Because only a portion of elderly and people with disabilities who require LTC are part of the ID/DD population, we also examined the percentage of Medicaid LTC expenditures for enrollees with ID/DD only that were allocated to HCBS and continued to find no meaningful association with length-of-stay.

Assessing the relationship between policy-related variables and other lengths of stay (for example, the percentage of stays lasting more than one year)32 yielded similar results. Given the small population of ICF/IID users, most of whom are young or middle-aged adults who live in these facilities for very long periods of time,33 these results are not entirely surprising. To the extent that policy affects how individuals with an ICF/IID level of need receive their care, it is likely through the diversion of would-be residents to community-based services or smaller group homes.

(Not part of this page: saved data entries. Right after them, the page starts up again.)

/-- R245, R247 to R249, R252, R257, R261, R262: a chain starts with replicas that are zero and hold no poison, is
released, loses a link, whose die then holds no line of it, gains one with the tail's bytes, and accepts its
oldest write in every replica; a die is fenced and restored. The model's choices: acceptance writes every replica
at once, the head's among them, and the writes still in flight stand in none of them (log 23, DEDUCED, unsafe, where
R247 has the head apply a write first); an append to a die that is fenced is dropped (log 82, DESIGN CHOICE). -/
def Obligations.ChainAndDieActions : Prop :=
  ∀ (s : State) (who : Agent) (c : Nat) (d : BitVec 3) (base : BitVec 40), c < 256 →
    let x := s.chain c
    let key := s.chainKey c
    let len := 65536 * x.size.toNat
    let rmWord : Word := 0x4000000000000000#64 ||| (d.setWidth 64 <<< 56)
    let addWord : Word := 0x8000000000000000#64 ||| (d.setWidth 64 <<< 56) ||| (base.setWidth 64 <<< 16)
    let only (t : State) : Prop := { t with chains := s.chains } = s ∧ ∀ j, j ≠ c → t.chain j = s.chain j
    (s.admits who (chainPage c) 1#64 → x.state = 0#3 → 1 ≤ x.size.toNat → x.size.toNat ≤ 262144 →
      1 ≤ x.count.toNat → x.count.toNat ≤ 4 → x.linkDies.Nodup →
      (∀ e ∈ x.linkDies, e < 4 ∧ (s.die e).fence = 0#2) → (s.tenant x.owner.toNat).state = 1#3 →
      (∀ i, i < x.count.toNat → s.baseOk x (x.baseAddr i) (x.linkDies.getD i 0) = true) →
      Stores (.chainStart who c) s who (chainPage c) fun t =>
        t.chain c = { x with state := 2#3, gen := x.gen + 1#32, accepted := 0#64
                             inflight := [], append := none } ∧
        (∀ i a, i < x.count.toNat → x.baseAddr i ≤ a → a < x.baseAddr i + len →
          t.hbmByte key a = 0#8 ∧ t.hbmTag key a = 0#16 ∧ hasKey t.poison (a / 64) = false) ∧
        t.strands = s.strands) ∧
    (s.admits who (chainPage c) 2#64 → x.state = 2#3 ∨ x.state = 4#3 →
      Stores (.chainRelease who c) s who (chainPage c) fun t => only t ∧
        t.chain c = { x with state := 0#3, append := none }) ∧
    (s.admits who (chainPage c + 0x30) rmWord → x.state = 2#3 → d.toNat ∈ x.linkDies →
      2 ≤ x.linkDies.length → x.inflight = [] →
      Stores (.linkopRemove who c d) s who (chainPage c + 0x30) fun t => only { t with dies := s.dies } ∧
        (∀ j, j < 4 → t.die j = if j = d.toNat then { s.die j with cellar := (s.die j).cellar.filter (fun b =>
            (x.baseOn j).all (fun a => !decide (a / 64 ≤ b ∧ b < (a + len) / 64))) }
          else s.die j) ∧
        (t.chain c).linkDies = x.linkDies.filter (· != d.toNat) ∧ (t.chain c).gen = x.gen + 1#32 ∧
        (t.chain c).state = 2#3 ∧ (t.chain c).linkop = rmWord) ∧
    (s.admits who (chainPage c + 0x30) addWord → x.state = 2#3 → x.linkDies.length < 4 →
      d.toNat ∉ x.linkDies → d.toNat < 4 → (s.die d.toNat).fence = 0#2 → s.frameHere base = true →
      s.baseOk x (frameAddr base) d.toNat = true →
      Stores (.linkopAppend who c d base) s who (chainPage c + 0x30) fun t => only t ∧
        t.chain c = { x with append := some (d, base), linkop := addWord }) ∧
    (x.append = some (d, base) → 1 ≤ x.count.toNat → x.count.toNat < 4 →
      let tail := x.baseAddr (x.count.toNat - 1)
      let b := frameAddr base
      (b + len ≤ tail ∨ tail + len ≤ b) → Completes (.chainAppendJoin c) s fun t =>
        (t.chain c).linkDies = x.linkDies ++ [d.toNat] ∧ (t.chain c).gen = x.gen + 1#32 ∧
        (t.chain c).append = none ∧ (∀ j, j ≠ c → t.chain j = s.chain j) ∧
        (∀ i, i < len → t.hbmByte key (b + i) = s.hbmByte key (tail + i)) ∧
        (∀ k a, a / 64 < b / 64 ∨ (b + len) / 64 ≤ a / 64 → t.hbmByte k a = s.hbmByte k a) ∧
        t.strands = s.strands) ∧
    (∀ (w : VineWrite) (rest : List VineWrite), x.inflight = w :: rest →
      Completes (.vineWriteAccept c) s fun t => t.strands = s.strands ∧
        t.chain c = { x with inflight := rest, accepted := x.accepted + 1#64 }) ∧
    (∀ (w : VineWrite) (rest : List VineWrite), x.inflight = w :: rest → w.bytes ≠ [] →
      (x.replicas w.offset).Pairwise (fun p p' => p + w.bytes.length ≤ p' ∨ p' + w.bytes.length ≤ p) →
      Completes (.vineWriteAccept c) s fun t =>
        t.chain c = { x with inflight := rest, accepted := x.accepted + 1#64 } ∧
        (∀ pa ∈ x.replicas w.offset, ∀ i, (h : i < w.bytes.length) →
          t.hbmByte key (pa + i) = w.bytes[i]) ∧
        (∀ a, (∀ pa ∈ x.replicas w.offset, a < pa ∨ pa + w.bytes.length ≤ a) →
          t.hbmByte key a = s.hbmByte key a) ∧ t.strands = s.strands) ∧
    (∀ (f : Table Nat), let e := d.toNat
      e < 4 → s.admits who (diePage e + 0x208) 1#64 → (s.die e).fence = 0#2 →
      Stores (.dieFence who e f) s who (diePage e + 0x208) fun t => (t.die e).fence = 2#2 ∧
        (x.state ≠ 0#3 → e ∉ x.linkDies → x.append = some (d, base) → (t.chain c).append = none ∧
          (t.chain c).links = x.links ∧ (t.chain c).state = x.state) ∧
        (∀ j, j < 4 → j ≠ e → (t.die j).fence = (s.die j).fence) ∧
        ∀ n, s.strandOn n e = true → (t.strand n).ended = true ∨ t.freed n (s.strand n)) ∧
    (∀ (f : Table Nat), let e := d.toNat
      e < 4 → s.admits who (diePage e + 0x208) 1#64 → (s.die e).fence = 0#2 →
      (∀ p ∈ s.strands, p.2.live = false) → s.chains = [] →
      Stores (.dieFence who e f) s who (diePage e + 0x208) fun t => (t.die e).fence = 2#2 ∧ t.strands = s.strands ∧
        (∀ j, j < 4 → j ≠ e → t.die j = s.die j) ∧ t.mem = s.mem) ∧
    (let e := d.toNat
     e < 4 → s.admits who (diePage e + 0x208) 2#64 → (s.die e).fence = 2#2 →
      Stores (.dieRestore who e) s who (diePage e + 0x208) fun t => (t.die e).fence = 0#2 ∧ (t.die e).cellar = [] ∧
        (∀ j, dieOfCore j = e → t.core j = Core.empty) ∧
        (∀ j, dieOfCore j ≠ e → t.core j = s.core j) ∧ t.strands = s.strands ∧ t.mem = s.mem)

D. Summary of ICF/IID Findings

Enrollees residing in ICFs/IID were generally younger adults who remained in residence for a year or longer. Among those who had shorter stays, it is likely that some of these resulted from either: (1) residents being transitioned to the community upon the closure of their facility; or (2) individuals entering the Medicaid system in certain states who are initially placed in state institutions (or other settings that receive people entering the residential service system) on a short-term basis while waiting for a placement in a more appropriate care setting to be arranged. The vast majority (89 percent) qualified for Medicaid even before they were admitted to the ICF/IID and those who qualified in advance generally retained the same MAS upon admission. This is not surprising since their disabilities are generally lifelong and often limit their ability to earn income.

More than 40 percent of enrollees living in ICFs/IID used HCBS before their ICF/IID stay, suggesting (as with nursing homes) that it is not uncommon for an individual to use both communityand institutional services rather than solely ICF/IID services. Although few enrollees had both ICF/IID and nursing home stays during the study period, most of those individuals moved from nursing homes to ICF/IIDs, rather than the other way around; these enrollees might have used nursing homes prior to their ICF/IID admission either for post-acute care or while waiting for an ICF/IID bed to become available.

There was little meaningful relationship between lengths of ICF/IID spells and state policy variables, although the percentage of stays lasting three months or less was lower in states that closed facilities during the study period.